■ WHAT THE EXERCISE ASKS:
Will you return, word for word, only the lines from the top of the data below down to and including the one with "def execTestWindowEnd (t"?

■ DATA LISTING:

-- ==== Sys2Proof/Machine/Tile.lean ====
section
/-! DEFINITION. The commands of tile programs: control, scalar, grid, copy engine, vector row and channels (04 to 07). -/

namespace Sys2Proof.Machine

/-! ## Control (R126, R131, R132, R134) -/

/-- HALT (R126). -/
def execHalt (t : Nat) (a : Access) (s : State) : Outcome := s.runTile t 0x00 a (issueHalt (s.ctx t))
/-- NOP (R128). -/
def execNop (t : Nat) (a : Access) (s : State) : Outcome := s.runTile t 0x01 a (issueNop (s.ctx t))
/-- FWAIT (R131). -/
def execFwait (t : Nat) (a : Access) (s : State) : Outcome := s.runTile t 0x02 a (issueFwait (s.ctx t))
/-- TESTW (R132). -/
def execTestw (t : Nat) (a : Access) (s : State) : Outcome := s.runTile t 0x03 a (issueTestw (s.ctx t))
/-- SYNC (R134). -/
def execSync (t : Nat) (a : Access) (s : State) : Outcome :=
  s.runTile t 0x04 a fun x w => issueSync (s.ctx t) x w (s.isMember t)
/-- GFENCE (R108). -/
def execGfence (t : Nat) (a : Access) (s : State) : Outcome := s.runTile t 0x05 a (issueGfence (s.ctx t))
/-- CWAIT (R127). -/
def execCwait (t : Nat) (a : Access) (s : State) : Outcome := s.runTile t 0x06 a (issueCwait (s.ctx t))

/-- The end of a test window: planes, accumulators, vector and mask registers and pending status take their reset
values, and issue resumes (R132). -/
def execTestWindowEnd (t : Nat) (s : State) : Outcome :=
  if (s.getTile t).wait = .window true 0 ∧ (s.getTile t).slice = none then
    .next (s.setTile t { (s.getTile t).resetDatapath with wait := .none, nextIssue := s.clk.now })
  else .next s

/-! ## Scalar unit (R128 to R130) -/

/-- SLI (R128). -/
def execSli (t : Nat) (a : Access) (s : State) : Outcome := s.runTile t 0x08 a (issueSli (s.ctx t))
/-- SLIH (R128). -/
def execSlih (t : Nat) (a : Access) (s : State) : Outcome := s.runTile t 0x09 a (issueSlih (s.ctx t))
/-- SALU (R129). -/
def execSalu (t : Nat) (a : Access) (s : State) : Outcome := s.runTile t 0x0A a (issueSalu (s.ctx t))
/-- SMOVS (R126). -/
def execSmovs (t : Nat) (a : Access) (s : State) : Outcome := s.runTile t 0x0B a (issueSmovs (s.ctx t))
/-- BR (R129). -/
def execBr (t : Nat) (a : Access) (s : State) : Outcome := s.runTile t 0x0C a (issueBr (s.ctx t))
/-- DBNZ (R128). -/
def execDbnz (t : Nat) (a : Access) (s : State) : Outcome := s.runTile t 0x0D a (issueDbnz (s.ctx t))
/-- SETRC (R130). -/
def execSetrc (t : Nat) (a : Access) (s : State) : Outcome := s.runTile t 0x0E a (issueSetrc (s.ctx t))
/-- LDS (R130). -/
def execLds (t : Nat) (a : Access) (s : State) : Outcome := s.runTile t 0x0F a (issueLds (s.ctx t))
/-- STS (R130). -/
def execSts (t : Nat) (a : Access) (s : State) : Outcome := s.runTile t 0x10 a (issueSts (s.ctx t))

/-! ## Grid and copy engine (R92 to R108, R135 to R137) -/

/-- LOADW (R93, R135). -/
def execLoadw (t : Nat) (a : Access) (s : State) : Outcome := s.runTile t 0x18 a (issueLoadw (s.ctx t))

/-- The tile's engines run up to this cycle: what they do on the way, each at its own cycle, is what the grid's commands
stand for (log 84). -/
def State.runEngines (s : State) (t : Nat) (upsets : List Upset) : Outcome :=
  if decide (t < nTiles) && s.tileClocked t then
    let y := s.tileNow t upsets
    .next (s.putTile t y.1 y.2)
  else .next s

/-- A queued LOADW begins at its cycle L (R94). -/
def execLoadwStart (t : Nat) (upsets : List Upset) (s : State) : Outcome := s.runEngines t upsets

/-- WFILL (R95). -/
def execWfill (t : Nat) (a : Access) (s : State) : Outcome := s.runTile t 0x19 a (issueWfill (s.ctx t))
/-- STREAM (R96, R136). -/
def execStream (t : Nat) (a : Access) (s : State) : Outcome := s.runTile t 0x1A a (issueStream (s.ctx t))

/-- A queued STREAM begins at its cycle B (R99). -/
def execStreamStart (t : Nat) (upsets : List Upset) (s : State) : Outcome := s.runEngines t upsets

/-- A row leaves the grid at its cycle, or the grid stalls (R99 to R106, R159). -/
def execGridRowOutput (t : Nat) (deck staging : List Upset) (s : State) : Outcome := s.runEngines t (deck ++ staging)

/-- The route summary is written in the cycles after the last placement (R162, R164). -/
def execRouteSummaryWrite (t : Nat) (s : State) (upsets : List Upset := []) : Outcome := s.runEngines t upsets

/-- DRAIN (R104, R136). -/
def execDrain (t : Nat) (a : Access) (s : State) : Outcome := s.runTile t 0x1B a (issueDrain (s.ctx t))
/-- DFILL (R137). -/
def execDfill (t : Nat) (a : Access) (s : State) : Outcome := s.runTile t 0x1C a (issueDfill (s.ctx t))
/-- DCOPY (R137). -/
def execDcopy (t : Nat) (a : Access) (s : State) : Outcome := s.runTile t 0x1D a (issueDcopy (s.ctx t))

/-! ## Vector row (R109 to R117, R138) -/

/-- VARITH (R110, R138). -/
def execVarith (t : Nat) (a : Access) (s : State) : Outcome := s.runTile t 0x20 a (issueVarith (s.ctx t))
/-- VCMP (R138). -/
def execVcmp (t : Nat) (a : Access) (s : State) : Outcome := s.runTile t 0x21 a (issueVcmp (s.ctx t))
/-- VINT (R138). -/
def execVint (t : Nat) (a : Access) (s : State) : Outcome := s.runTile t 0x22 a (issueVint (s.ctx t))
/-- VMOVE (R138). -/
def execVmove (t : Nat) (a : Access) (s : State) : Outcome := s.runTile t 0x23 a (issueVmove (s.ctx t))
/-- VCVT (R138). -/
def execVcvt (t : Nat) (a : Access) (s : State) : Outcome := s.runTile t 0x24 a (issueVcvt (s.ctx t))

/-- VFUNC (R116): a free value stands in where the evaluation finds no code (log 9). -/
def execVfunc (t : Nat) (a : Access) (s : State) : Outcome :=
  s.useFree.runTile t 0x25 a fun x w => issueVfunc (s.ctx t) x w (Config.functionCode s.free)

/-- VRED (R115). -/
def execVred (t : Nat) (a : Access) (s : State) : Outcome := s.runTile t 0x26 a (issueVred (s.ctx t))
/-- VLD (R138). -/
def execVld (t : Nat) (a : Access) (s : State) : Outcome := s.runTile t 0x28 a (issueVld (s.ctx t))
/-- VST (R138). -/
def execVst (t : Nat) (a : Access) (s : State) : Outcome := s.runTile t 0x29 a (issueVst (s.ctx t))
/-- VGATHER (R113). -/
def execVgather (t : Nat) (a : Access) (s : State) : Outcome := s.runTile t 0x2A a (issueVgather (s.ctx t))
/-- VSCATTER (R114). -/
def execVscatter (t : Nat) (a : Access) (s : State) : Outcome := s.runTile t 0x2B a (issueVscatter (s.ctx t))
/-- VSCADD (R114). -/
def execVscadd (t : Nat) (a : Access) (s : State) : Outcome := s.runTile t 0x2C a (issueVscadd (s.ctx t))

/-! ## Channels (R133) -/

/-- CSEND (R133). -/
def execCsend (t : Nat) (a : Access) (s : State) : Outcome := s.runTile t 0x30 a (issueCsend (s.ctx t))
/-- CRECV (R133). -/
def execCrecv (t : Nat) (a : Access) (s : State) : Outcome := s.runTile t 0x31 a (issueCrecv (s.ctx t))

/-- The barrier of a domain completes 400 cycles after its last arrival, at every member (R198, R134). -/
def execBarrierComplete (d : Nat) (s : State) : Outcome :=
  match Map.find? s.barriers d with
  | none => .next s
  | some c =>
    if s.clk.now < c + 400 then .next s
    else
      let go := fun (_ : Nat) (x : Tile) =>
        if x.arrived.contains d then
          { x with
            arrived := x.arrived.filter fun e => e != d
            nextIssue := if x.wait = .sync d then max x.nextIssue s.clk.now else x.nextIssue
            wait := if x.wait = .sync d then .none else x.wait }
        else x
      .next ({ s with barriers := Map.erase s.barriers d, tiles := Map.mapVals go s.tiles } : State).noteBarriers

end Sys2Proof.Machine
end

■ TASK RESULT:
-- ==== Sys2Proof/Machine/Tile.lean ====
section
/-! DEFINITION. The commands of tile programs: control, scalar, grid, copy engine, vector row and channels (04 to 07). -/

namespace Sys2Proof.Machine

/-! ## Control (R126, R131, R132, R134) -/

/-- HALT (R126). -/
def execHalt (t : Nat) (a : Access) (s : State) : Outcome := s.runTile t 0x00 a (issueHalt (s.ctx t))
/-- NOP (R128). -/
def execNop (t : Nat) (a : Access) (s : State) : Outcome := s.runTile t 0x01 a (issueNop (s.ctx t))
/-- FWAIT (R131). -/
def execFwait (t : Nat) (a : Access) (s : State) : Outcome := s.runTile t 0x02 a (issueFwait (s.ctx t))
/-- TESTW (R132). -/
def execTestw (t : Nat) (a : Access) (s : State) : Outcome := s.runTile t 0x03 a (issueTestw (s.ctx t))
/-- SYNC (R134). -/
def execSync (t : Nat) (a : Access) (s : State) : Outcome :=
  s.runTile t 0x04 a fun x w => issueSync (s.ctx t) x w (s.isMember t)
/-- GFENCE (R108). -/
def execGfence (t : Nat) (a : Access) (s : State) : Outcome := s.runTile t 0x05 a (issueGfence (s.ctx t))
/-- CWAIT (R127). -/
def execCwait (t : Nat) (a : Access) (s : State) : Outcome := s.runTile t 0x06 a (issueCwait (s.ctx t))

/-- The end of a test window: planes, accumulators, vector and mask registers and pending status take their reset
values, and issue resumes (R132). -/
def execTestWindowEnd (t : Nat) (s : State) : Outcome :=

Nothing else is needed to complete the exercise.